Task requirements :: What lines in the data hold the string "changes"? Show them.
======== Material provided ========
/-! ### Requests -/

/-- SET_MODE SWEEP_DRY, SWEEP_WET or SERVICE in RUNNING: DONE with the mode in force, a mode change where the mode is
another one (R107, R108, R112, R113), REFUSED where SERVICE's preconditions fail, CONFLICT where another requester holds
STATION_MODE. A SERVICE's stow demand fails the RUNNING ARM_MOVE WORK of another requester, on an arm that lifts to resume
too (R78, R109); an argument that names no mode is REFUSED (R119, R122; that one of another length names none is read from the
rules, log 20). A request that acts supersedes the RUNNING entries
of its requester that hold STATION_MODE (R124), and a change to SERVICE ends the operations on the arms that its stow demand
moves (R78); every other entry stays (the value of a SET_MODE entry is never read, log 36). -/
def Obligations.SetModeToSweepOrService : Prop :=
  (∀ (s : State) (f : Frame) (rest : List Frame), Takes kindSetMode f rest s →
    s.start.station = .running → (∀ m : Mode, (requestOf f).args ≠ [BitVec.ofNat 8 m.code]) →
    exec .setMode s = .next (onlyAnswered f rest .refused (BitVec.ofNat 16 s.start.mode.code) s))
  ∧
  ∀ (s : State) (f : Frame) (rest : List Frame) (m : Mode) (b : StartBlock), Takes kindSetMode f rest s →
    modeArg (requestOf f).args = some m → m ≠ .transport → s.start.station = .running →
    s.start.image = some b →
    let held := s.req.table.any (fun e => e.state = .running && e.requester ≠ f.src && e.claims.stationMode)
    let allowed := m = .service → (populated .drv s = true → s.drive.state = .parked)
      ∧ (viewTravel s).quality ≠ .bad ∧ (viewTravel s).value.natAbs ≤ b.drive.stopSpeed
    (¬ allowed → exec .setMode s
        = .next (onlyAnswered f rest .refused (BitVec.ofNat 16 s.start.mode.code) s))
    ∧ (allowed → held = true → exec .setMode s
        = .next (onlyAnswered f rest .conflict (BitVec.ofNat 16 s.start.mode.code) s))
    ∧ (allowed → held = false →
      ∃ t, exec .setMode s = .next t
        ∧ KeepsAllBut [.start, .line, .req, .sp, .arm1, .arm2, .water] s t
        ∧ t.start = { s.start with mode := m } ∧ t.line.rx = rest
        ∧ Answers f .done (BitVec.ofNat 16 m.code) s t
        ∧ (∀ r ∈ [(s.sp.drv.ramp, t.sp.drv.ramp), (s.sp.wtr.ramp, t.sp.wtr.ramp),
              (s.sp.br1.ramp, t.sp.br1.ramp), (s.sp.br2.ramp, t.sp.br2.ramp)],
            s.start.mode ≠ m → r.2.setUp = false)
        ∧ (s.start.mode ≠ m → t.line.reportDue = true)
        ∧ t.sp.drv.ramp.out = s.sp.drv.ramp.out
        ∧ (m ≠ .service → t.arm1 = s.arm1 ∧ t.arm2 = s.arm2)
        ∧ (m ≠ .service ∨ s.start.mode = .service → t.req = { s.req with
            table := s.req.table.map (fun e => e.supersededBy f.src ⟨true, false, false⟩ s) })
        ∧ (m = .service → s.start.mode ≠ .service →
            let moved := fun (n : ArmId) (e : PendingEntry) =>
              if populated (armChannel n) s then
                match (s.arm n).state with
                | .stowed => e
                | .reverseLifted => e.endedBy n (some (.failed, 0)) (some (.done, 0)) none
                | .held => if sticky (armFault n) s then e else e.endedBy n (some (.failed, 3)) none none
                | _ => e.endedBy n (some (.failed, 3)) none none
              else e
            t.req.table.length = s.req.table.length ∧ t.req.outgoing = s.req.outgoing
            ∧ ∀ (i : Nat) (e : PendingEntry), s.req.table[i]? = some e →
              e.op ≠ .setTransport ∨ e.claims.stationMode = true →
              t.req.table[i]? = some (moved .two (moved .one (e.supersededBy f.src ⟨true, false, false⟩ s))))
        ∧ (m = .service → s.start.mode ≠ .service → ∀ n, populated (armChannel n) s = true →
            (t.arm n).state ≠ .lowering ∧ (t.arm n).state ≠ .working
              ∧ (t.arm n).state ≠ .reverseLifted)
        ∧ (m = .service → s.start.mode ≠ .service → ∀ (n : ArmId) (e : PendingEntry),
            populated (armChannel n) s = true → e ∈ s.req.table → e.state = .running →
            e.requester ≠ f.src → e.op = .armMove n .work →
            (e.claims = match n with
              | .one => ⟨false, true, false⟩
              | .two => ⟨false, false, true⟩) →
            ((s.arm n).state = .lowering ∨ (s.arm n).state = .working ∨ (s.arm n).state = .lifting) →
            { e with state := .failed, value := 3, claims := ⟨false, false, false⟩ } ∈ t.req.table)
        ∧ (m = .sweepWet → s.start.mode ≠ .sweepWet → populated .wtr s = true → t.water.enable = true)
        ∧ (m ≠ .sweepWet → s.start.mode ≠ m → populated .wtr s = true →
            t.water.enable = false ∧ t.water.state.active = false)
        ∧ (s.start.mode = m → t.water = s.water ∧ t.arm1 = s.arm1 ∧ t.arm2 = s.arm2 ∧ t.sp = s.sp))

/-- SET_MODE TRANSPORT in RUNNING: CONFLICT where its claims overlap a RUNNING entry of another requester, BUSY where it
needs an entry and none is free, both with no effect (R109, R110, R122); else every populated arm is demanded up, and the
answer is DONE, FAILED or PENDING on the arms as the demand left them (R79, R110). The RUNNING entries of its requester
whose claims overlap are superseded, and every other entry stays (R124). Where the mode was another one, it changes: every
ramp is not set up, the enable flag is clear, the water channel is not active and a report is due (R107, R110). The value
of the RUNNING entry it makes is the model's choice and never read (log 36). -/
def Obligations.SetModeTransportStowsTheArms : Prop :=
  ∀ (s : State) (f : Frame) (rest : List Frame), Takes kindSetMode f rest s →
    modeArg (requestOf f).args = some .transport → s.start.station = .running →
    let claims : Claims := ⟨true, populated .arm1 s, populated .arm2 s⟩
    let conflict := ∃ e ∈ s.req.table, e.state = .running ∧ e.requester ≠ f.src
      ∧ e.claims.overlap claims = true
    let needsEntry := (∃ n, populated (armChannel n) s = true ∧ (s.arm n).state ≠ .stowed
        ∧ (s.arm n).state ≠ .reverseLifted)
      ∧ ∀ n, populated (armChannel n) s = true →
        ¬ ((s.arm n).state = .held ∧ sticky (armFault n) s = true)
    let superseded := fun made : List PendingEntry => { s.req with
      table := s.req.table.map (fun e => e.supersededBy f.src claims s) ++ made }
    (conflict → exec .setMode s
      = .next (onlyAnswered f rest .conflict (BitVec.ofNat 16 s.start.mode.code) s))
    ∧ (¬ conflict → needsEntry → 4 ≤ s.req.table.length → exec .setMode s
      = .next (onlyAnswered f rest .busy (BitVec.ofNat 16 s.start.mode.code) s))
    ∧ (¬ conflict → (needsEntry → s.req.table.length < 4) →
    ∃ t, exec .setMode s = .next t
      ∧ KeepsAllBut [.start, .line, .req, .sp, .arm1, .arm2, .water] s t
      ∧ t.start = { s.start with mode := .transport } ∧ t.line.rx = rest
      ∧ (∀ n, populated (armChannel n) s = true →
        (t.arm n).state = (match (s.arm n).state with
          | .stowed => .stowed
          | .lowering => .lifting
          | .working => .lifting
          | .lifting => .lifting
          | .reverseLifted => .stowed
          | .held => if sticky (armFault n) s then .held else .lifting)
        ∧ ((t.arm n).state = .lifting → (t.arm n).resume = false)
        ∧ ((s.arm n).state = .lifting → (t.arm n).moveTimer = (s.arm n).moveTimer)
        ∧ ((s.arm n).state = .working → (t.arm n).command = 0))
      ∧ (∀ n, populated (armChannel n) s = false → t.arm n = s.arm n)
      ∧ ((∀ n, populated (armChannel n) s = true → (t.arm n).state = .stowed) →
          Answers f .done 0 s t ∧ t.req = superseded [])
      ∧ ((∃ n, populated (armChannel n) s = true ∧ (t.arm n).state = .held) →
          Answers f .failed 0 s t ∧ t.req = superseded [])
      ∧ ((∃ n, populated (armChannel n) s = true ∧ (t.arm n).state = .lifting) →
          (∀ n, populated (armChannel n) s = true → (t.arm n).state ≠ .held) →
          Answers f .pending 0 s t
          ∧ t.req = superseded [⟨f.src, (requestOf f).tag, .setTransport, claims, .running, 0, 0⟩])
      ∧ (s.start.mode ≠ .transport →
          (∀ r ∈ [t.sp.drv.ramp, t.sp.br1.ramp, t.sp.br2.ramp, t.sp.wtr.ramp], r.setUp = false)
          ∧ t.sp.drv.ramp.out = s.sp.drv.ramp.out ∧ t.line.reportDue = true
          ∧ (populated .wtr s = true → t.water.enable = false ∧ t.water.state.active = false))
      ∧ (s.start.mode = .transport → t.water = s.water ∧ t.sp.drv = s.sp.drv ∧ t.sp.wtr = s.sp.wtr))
========
======== Material provided ========
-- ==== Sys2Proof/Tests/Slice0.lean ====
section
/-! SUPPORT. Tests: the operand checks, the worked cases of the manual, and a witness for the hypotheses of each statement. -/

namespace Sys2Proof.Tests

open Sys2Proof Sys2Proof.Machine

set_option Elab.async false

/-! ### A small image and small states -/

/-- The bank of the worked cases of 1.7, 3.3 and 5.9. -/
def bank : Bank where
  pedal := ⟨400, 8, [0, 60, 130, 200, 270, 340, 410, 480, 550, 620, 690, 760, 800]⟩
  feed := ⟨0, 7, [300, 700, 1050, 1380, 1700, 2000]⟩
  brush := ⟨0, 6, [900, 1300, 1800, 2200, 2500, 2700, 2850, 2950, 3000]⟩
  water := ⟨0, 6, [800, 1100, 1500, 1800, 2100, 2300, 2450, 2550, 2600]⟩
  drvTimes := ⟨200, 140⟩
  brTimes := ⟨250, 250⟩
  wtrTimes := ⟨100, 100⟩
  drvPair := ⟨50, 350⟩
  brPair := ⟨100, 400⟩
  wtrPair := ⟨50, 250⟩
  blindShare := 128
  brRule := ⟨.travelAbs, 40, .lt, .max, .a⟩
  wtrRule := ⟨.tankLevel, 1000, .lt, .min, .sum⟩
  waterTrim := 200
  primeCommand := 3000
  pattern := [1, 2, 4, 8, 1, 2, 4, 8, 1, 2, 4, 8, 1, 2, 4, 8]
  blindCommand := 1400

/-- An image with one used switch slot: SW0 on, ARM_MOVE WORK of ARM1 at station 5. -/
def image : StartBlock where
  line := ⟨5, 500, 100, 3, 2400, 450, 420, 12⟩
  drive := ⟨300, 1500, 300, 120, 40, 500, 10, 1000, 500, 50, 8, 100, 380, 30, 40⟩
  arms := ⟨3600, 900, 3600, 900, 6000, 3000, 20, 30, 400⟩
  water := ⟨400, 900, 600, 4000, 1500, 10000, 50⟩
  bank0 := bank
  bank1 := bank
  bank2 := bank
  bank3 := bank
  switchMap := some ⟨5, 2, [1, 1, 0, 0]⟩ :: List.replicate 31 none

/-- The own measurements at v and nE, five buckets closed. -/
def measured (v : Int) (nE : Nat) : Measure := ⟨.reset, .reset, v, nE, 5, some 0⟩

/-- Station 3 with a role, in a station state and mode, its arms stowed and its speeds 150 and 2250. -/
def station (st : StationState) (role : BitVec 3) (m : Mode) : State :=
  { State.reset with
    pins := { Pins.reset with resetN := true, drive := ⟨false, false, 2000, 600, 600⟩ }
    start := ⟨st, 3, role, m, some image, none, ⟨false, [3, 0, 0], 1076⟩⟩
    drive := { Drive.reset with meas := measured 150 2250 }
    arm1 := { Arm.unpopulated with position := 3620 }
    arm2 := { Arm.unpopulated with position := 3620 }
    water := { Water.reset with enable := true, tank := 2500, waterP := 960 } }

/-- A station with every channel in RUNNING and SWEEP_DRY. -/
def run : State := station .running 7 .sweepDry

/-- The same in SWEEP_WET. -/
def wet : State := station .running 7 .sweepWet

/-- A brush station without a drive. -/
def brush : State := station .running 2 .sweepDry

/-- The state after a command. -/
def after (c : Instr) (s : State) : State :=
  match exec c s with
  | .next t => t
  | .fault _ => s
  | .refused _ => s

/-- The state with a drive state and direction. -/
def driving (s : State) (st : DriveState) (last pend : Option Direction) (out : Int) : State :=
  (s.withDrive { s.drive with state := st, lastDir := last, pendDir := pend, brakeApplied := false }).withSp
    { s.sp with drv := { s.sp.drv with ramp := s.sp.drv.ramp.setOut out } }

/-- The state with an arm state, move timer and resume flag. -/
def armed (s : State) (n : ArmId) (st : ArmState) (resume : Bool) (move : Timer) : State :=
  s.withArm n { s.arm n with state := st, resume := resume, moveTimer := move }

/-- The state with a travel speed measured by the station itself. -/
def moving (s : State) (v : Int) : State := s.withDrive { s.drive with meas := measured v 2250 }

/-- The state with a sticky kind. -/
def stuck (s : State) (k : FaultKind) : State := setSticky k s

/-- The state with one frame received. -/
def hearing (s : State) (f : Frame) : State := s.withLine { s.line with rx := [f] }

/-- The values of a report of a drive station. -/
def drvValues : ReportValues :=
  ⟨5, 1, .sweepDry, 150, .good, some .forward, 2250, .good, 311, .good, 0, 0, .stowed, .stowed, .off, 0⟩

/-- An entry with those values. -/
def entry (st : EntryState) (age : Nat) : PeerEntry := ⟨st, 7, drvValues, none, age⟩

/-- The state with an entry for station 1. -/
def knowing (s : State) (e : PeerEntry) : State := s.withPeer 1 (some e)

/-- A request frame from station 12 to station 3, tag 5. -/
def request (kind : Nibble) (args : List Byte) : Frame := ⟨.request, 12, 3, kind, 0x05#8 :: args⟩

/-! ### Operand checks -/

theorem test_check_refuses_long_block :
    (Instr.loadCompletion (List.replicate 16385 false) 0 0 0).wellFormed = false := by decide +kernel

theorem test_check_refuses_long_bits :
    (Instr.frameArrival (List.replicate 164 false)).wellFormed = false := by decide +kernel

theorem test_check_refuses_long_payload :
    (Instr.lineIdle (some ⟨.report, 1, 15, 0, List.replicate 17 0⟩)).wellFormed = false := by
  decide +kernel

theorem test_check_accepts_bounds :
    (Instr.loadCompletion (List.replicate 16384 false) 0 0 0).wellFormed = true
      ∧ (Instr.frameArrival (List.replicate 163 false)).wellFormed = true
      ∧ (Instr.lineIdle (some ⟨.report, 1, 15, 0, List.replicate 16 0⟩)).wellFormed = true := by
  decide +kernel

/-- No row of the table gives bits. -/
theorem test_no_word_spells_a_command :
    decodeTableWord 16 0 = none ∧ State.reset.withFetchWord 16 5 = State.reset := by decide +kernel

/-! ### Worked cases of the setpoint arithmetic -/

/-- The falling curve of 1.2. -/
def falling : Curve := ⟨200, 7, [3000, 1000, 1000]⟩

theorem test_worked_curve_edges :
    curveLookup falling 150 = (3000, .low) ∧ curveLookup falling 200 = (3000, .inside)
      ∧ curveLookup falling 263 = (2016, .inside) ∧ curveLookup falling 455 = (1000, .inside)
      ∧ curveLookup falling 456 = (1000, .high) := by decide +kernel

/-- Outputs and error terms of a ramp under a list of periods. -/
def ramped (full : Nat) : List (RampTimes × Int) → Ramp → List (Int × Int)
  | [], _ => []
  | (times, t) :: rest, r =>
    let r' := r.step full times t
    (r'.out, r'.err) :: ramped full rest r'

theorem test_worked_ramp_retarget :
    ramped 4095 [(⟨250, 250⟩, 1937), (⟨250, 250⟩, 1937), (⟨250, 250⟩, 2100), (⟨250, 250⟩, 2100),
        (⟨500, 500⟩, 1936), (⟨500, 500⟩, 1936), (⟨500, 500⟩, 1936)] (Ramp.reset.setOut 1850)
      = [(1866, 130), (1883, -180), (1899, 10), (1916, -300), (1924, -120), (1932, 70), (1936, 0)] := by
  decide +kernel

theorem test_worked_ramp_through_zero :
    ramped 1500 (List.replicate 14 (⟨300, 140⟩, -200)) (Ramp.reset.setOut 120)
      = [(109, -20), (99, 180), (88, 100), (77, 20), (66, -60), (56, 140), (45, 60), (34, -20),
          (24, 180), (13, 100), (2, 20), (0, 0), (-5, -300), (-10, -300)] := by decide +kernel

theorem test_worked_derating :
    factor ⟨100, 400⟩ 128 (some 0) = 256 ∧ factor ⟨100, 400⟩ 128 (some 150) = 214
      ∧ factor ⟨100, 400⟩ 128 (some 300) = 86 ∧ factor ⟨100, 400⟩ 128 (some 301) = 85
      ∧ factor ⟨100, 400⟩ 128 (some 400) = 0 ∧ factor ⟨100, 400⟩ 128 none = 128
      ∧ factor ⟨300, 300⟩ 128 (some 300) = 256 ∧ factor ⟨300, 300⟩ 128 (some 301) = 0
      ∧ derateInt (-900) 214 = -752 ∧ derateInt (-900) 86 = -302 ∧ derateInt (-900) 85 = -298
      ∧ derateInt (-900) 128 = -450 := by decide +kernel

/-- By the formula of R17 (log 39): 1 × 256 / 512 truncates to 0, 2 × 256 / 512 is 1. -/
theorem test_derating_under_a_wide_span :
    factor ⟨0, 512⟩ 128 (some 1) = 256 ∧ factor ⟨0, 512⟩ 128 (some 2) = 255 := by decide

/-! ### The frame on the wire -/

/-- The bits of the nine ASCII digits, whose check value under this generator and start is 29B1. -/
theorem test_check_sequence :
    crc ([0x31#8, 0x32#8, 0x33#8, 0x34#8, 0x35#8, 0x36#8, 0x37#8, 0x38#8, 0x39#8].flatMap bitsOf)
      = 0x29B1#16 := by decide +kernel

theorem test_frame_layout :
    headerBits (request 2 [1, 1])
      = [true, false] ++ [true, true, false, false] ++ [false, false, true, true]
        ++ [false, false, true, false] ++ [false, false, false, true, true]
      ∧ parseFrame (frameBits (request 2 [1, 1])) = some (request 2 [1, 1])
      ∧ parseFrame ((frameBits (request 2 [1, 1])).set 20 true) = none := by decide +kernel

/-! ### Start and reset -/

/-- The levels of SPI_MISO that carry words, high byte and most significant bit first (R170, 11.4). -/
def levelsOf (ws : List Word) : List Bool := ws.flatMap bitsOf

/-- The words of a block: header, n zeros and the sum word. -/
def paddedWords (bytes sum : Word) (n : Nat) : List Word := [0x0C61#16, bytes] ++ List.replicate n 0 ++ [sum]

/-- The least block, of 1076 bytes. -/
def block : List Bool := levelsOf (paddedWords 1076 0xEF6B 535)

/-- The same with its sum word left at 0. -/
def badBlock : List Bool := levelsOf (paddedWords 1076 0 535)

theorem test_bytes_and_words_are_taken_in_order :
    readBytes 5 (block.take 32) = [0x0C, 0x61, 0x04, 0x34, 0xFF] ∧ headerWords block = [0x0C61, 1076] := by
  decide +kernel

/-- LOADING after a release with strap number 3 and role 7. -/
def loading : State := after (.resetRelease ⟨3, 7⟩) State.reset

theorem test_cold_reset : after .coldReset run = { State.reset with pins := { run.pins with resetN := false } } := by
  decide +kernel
========
======== Material provided ========
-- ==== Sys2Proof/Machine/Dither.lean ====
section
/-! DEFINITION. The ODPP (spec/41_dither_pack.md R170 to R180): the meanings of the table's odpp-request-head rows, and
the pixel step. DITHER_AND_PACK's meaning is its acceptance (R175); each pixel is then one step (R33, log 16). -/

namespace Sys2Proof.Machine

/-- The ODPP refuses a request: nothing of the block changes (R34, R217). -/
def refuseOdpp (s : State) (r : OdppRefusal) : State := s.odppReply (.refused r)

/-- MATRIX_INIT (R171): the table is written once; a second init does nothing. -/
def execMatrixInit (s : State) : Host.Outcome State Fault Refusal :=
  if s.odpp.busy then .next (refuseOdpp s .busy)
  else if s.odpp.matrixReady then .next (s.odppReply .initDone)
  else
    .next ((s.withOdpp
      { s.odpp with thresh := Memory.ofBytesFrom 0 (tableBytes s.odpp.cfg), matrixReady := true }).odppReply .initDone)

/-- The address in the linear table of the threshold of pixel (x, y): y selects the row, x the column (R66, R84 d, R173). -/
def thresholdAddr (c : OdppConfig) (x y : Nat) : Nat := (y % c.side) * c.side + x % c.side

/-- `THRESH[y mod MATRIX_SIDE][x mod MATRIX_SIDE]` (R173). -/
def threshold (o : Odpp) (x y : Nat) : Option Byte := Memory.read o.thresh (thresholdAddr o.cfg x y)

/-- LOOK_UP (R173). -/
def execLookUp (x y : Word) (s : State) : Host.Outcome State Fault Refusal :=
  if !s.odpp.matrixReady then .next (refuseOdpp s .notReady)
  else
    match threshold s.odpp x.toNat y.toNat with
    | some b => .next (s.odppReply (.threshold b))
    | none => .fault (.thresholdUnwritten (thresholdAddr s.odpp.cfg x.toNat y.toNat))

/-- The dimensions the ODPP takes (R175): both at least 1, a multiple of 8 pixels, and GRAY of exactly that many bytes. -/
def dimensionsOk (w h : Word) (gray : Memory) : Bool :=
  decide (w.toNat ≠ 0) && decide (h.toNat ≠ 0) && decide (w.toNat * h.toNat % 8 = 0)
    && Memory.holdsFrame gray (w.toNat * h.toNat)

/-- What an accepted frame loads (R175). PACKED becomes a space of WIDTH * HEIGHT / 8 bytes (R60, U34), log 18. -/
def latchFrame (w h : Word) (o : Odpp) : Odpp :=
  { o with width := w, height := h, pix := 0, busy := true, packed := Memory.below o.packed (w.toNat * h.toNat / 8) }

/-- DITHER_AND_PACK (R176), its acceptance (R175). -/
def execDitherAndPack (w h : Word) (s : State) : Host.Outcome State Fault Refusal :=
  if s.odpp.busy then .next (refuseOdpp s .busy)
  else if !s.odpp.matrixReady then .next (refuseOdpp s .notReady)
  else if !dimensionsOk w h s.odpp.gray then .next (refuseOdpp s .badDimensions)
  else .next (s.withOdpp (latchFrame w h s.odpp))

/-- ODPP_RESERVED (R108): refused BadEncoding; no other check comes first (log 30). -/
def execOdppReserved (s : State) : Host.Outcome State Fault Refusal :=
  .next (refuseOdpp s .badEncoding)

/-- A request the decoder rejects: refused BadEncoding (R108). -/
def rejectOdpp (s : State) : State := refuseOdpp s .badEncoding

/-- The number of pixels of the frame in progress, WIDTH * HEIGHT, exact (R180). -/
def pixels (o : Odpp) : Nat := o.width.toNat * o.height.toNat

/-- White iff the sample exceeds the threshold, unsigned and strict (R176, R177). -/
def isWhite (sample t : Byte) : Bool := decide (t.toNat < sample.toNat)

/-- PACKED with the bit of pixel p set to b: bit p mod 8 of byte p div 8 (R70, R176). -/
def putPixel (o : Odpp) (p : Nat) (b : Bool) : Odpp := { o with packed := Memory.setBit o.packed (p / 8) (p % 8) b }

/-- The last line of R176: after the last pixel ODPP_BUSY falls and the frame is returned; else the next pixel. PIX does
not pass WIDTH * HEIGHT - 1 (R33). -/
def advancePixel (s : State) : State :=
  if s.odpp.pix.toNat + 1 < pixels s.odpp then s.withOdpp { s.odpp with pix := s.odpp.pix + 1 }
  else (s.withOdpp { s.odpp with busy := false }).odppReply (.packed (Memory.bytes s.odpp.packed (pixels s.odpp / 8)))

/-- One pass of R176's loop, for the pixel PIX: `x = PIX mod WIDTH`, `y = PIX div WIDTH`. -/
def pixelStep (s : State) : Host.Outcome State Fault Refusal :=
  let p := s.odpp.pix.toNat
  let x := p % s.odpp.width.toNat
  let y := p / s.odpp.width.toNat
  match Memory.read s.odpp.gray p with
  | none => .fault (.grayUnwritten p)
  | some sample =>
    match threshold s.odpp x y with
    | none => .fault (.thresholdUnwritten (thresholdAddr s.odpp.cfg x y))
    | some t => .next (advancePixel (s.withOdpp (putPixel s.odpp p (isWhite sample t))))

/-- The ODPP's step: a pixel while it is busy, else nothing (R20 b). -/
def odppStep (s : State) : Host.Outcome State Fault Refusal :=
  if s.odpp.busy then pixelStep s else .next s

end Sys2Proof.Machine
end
========
Solution to the exercise ::
whose claims overlap are superseded, and every other entry stays (R124). Where the mode was another one, it changes: every
/-- The ODPP refuses a request: nothing of the block changes (R34, R217). -/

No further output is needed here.